### ACTIVITY:
If a line in the data below includes the string "scanRows", please return a copy of it.

### Items from a dataset:
/-- R312 to R318, R321, R323, R324: each N instruction, once it is free to go, joins the queue of the Ladder with its operands, and
changes no byte: LCFG.set changes NCONF for what follows, the others advance their address registers. Writing NSTAT takes the bits its
access code allows. -/
def Obligations.LadderInstructionsQueue : Prop :=
  let ready (s : State) (g : BitVec 4) (reads writes : List (Nat × Nat)) : Prop :=
    s.core.on g = true ∧ (s.core.crGet 0x049).getLsbD (s.core.cur.slot - 2) = false ∧ s.engWait 1 reads writes = false
  (∀ o s, ready s o.g [] [] → ∃ t p, exec (.lcfgSet o) s = .next t ∧ p.extra = [s.core.nconf]
      ∧ Enqueues s t p (.lcfgSet o) 1 0#128 o.sh o.swap (fun _ => 0#32)
        [(0x01F, BitVec.ofNat 64 (o.cc.toNat + 8 * o.lanes.toNat + 256 * o.out.toNat))])
    ∧ (∀ o s, ready s o.g [] [] → ∃ t p, exec (.lcfgClear o) s = .next t
      ∧ Enqueues s t p (.lcfgClear o) 1 0#128 o.sh o.swap (fun _ => 0#32) [])
    ∧ (∀ o s, let c := s.core
      let shape := c.activeShape o.sh o.swap
      let a := (c.xVal o.x).toNat
      a % 128 = 0 → c.storeOk a 256 = true →
      (ready s o.g [(a, 256)] [] → ∃ t p, exec (.lcfgLoad o) s = .next t ∧ p.addrs = [a] ∧ p.locks = [(a, 256)]
        ∧ Enqueues s t p (.lcfgLoad o) 1 shape o.sh o.swap (moveX o.pi o.x (shStride0 shape)) [])
      ∧ (ready s o.g [] [(a, 256)] → ∃ t p, exec (.lcfgSave o) s = .next t ∧ p.addrs = [a] ∧ p.busy = [(a, 256)]
        ∧ Enqueues s t p (.lcfgSave o) 1 shape o.sh o.swap (moveX o.pi o.x (shStride1 shape)) []))
    ∧ (∀ (o : OpScan) s,
      QueuesRows (.lscan o) s o.g o.sh o.swap o.pi o.xa o.xb (fun sh => shType sh == 0 && decide (shRound sh ≤ 3)) []
          (scanRows s.core.nconf false)
        ∧ QueuesRows (.lscanc o) s o.g o.sh o.swap o.pi o.xa o.xb (fun sh => shType sh == 0) [] (scanRows s.core.nconf true))
    ∧ (∀ o s, let C := confChunk s.core.nconf
      QueuesRows (.lgate o) s o.g o.sh o.swap o.pi o.xa o.xb (fun sh => shType sh == 0) []
        fun a b => rowUses false a 0 C ++ rowUses true b 0 (2 * C))
    ∧ (∀ o s a, let rows := shRows (s.core.activeShape o.sh o.swap)
      s.core.aAddr o.acc = some a →
      QueuesRows (.lmat o) s o.g o.sh o.swap o.pi o.xa o.xb
        (fun sh => (shType sh == 0 && decide (shRound sh ≤ 3)) && rowsFit sh o.r0.toNat 1) [accRows a o.r0.toNat rows]
        fun x b => rowUses false x 0 1 ++ partialRows b rows)
    ∧ ∀ v s, s.core.engWaits 1 = false → ∃ t, exec (.ladderStatusAccess 0x01E#19 v) s = .next t
      ∧ t = { s with core := { s.core with cr := t.core.cr } } ∧ (∀ n, n ≠ 0x01E → t.core.crGet n = s.core.crGet n)
      ∧ t.core.crGet 0x01E = s.core.crGet 0x01E &&& ~~~v

/-- R318 to R324: what the Ladder's operations do when they perform: LCFG.load, save and clear move carries; a scan of one
repetition gives, lane by lane, the values of the serial definition of R320, and leaves the last as the lane's carry; LGATE gives
the factor products of both directions; LMAT one step for every element of its accumulator rows. An operation performs in one step
(log entry 7). -/
def Obligations.LadderOperationsPerform : Prop :=
  let word (s : State) (a : Nat) : Nat := s.num (s.st a) 4
  (∀ s p o, p.instr = .lcfgSet o → Performs s 1 p p.locks → ∃ t, exec .nOperationDone s = .next t ∧ Performed s t p 0x01E
      ∧ t.mem = s.mem ∧ t.core.carries = s.core.carries)
    ∧ (∀ s p o a, p.instr = .lcfgLoad o → p.addrs = [a] → Performs s 1 p p.locks → ∃ t, exec .nOperationDone s = .next t
      ∧ Performed s t p 0x01E ∧ t.mem = s.mem ∧ ∀ k, ∀ i < 32, t.core.carry k i
        = if k = o.k then ⟨word s (a + 4 * i), word s (a + 128 + 4 * i)⟩ else s.core.carry k i)
    ∧ (∀ s p o a, p.instr = .lcfgSave o → p.addrs = [a] → Performs s 1 p p.locks → ∃ t, exec .nOperationDone s = .next t
      ∧ Performed s t p 0x01E ∧ t.core.carries = s.core.carries
      ∧ (∀ i < 32, word t (a + 4 * i) = (s.core.carry o.k i).hi ∧ word t (a + 128 + 4 * i) = (s.core.carry o.k i).lo)
      ∧ ∀ l, l < s.st a ∨ s.st (a + 256) ≤ l → t.byte l = s.byte l)
    ∧ (∀ s p o, p.instr = .lcfgClear o → Performs s 1 p p.locks → ∃ t, exec .nOperationDone s = .next t ∧ Performed s t p 0x01E
      ∧ t.mem = s.mem ∧ ∀ k, ∀ i < 32, t.core.carry k i = if k = o.k then ⟨0, 0⟩ else s.core.carry k i)
    ∧ (∀ s p (o : OpScan) comp conf a b, p.instr = (if comp = true then .lscanc o else .lscan o) → p.rep = 1 → p.addrs = [a, b] →
      p.extra = [conf] → Performs s 1 p (p.nReads 0) →
      let C := confChunk conf
      let r := fun j =>
        let h : Pair := if o.z = true then ⟨0, 0⟩ else s.core.carry o.k j
        (ladderRef comp (shRound p.shape) (confRungs conf) ((List.range C).map fun i => word s (a + 128 * i + 4 * j))
          ((List.range C).map fun i => word s (b + 128 * i + 4 * j)) (if comp = true then h else ⟨h.hi, 0⟩)).1
      let outs := fun i => confOut conf = 0 ∨ (confOut conf = 1 ∧ i + 1 = C)
      ∃ t, exec .nOperationDone s = .next t ∧ Performed s t p 0x01E
        ∧ (∀ i < C, ∀ j < confLanes conf, outs i → word t (b + 128 * i + 4 * j) = ((r j)[i]?.getD ⟨0, 0⟩).hi % 2 ^ 32
          ∧ (comp = true → word t (b + 128 * (C + i) + 4 * j) = ((r j)[i]?.getD ⟨0, 0⟩).lo % 2 ^ 32))
        ∧ (∀ l, (∀ i < 2 * C, ∀ j < confLanes conf, l < s.st (b + 128 * i + 4 * j) ∨ s.st (b + 128 * i + 4 * j) + 4 ≤ l) →
          t.byte l = s.byte l)
        ∧ (∀ k, ∀ j < 32, k ≠ o.k ∨ confLanes conf ≤ j → t.core.carry k j = s.core.carry k j)
        ∧ ∀ j < confLanes conf, (t.core.carry o.k j).hi = ((r j)[C - 1]?.getD ⟨0, 0⟩).hi % 2 ^ 32)
    ∧ (∀ s p o conf a b, p.instr = .lgate o → p.rep = 1 → p.addrs = [a, b] → p.extra = [conf] → Performs s 1 p (p.nReads 0) →
      let C := confChunk conf
      let g := fun j => (List.range C).map fun i => word s (a + 128 * i + 4 * j)
      ∃ t, exec .nOperationDone s = .next t ∧ Performed s t p 0x01E ∧ t.core.carries = s.core.carries
        ∧ ∀ i < C, ∀ j < confLanes conf,
          word t (b + 128 * i + 4 * j) = ((ladderFactors (confRungs conf) (g j)).1[i]?.getD 0) % 2 ^ 32
            ∧ word t (b + 128 * (C + i) + 4 * j) = (if i + 1 = C then 0x3F800000
              else (ladderFactors (confRungs conf) (g j).reverse).1[C - 2 - i]?.getD 0) % 2 ^ 32)
    ∧ ∀ s p o acc a b, p.instr = .lmat o → p.rep = 1 → p.addrs = [a, b] → p.regs = [acc] → Performs s 1 p (p.nReads 0) →
      shRows p.shape ≤ 32 → (a + 128 ≤ acc ∨ acc + 32768 ≤ a) → (b + 32768 ≤ acc ∨ acc + 32768 ≤ b) →
      ∃ t, exec .nOperationDone s = .next t ∧ Performed s t p 0x01E ∧ t.core.carries = s.core.carries
        ∧ PutsRows s t acc 0 (shRows p.shape) fun r c =>
          (fsum (shRound p.shape) (fadeMul (word s (a + 4 * r)) (word s (acc + 1024 * r + 4 * c))).bits
            (word s (b + 1024 * r + 4 * c))).bits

### OUTPUT BELOW:
          (scanRows s.core.nconf false)
        ∧ QueuesRows (.lscanc o) s o.g o.sh o.swap o.pi o.xa o.xb (fun sh => shType sh == 0) [] (scanRows s.core.nconf true))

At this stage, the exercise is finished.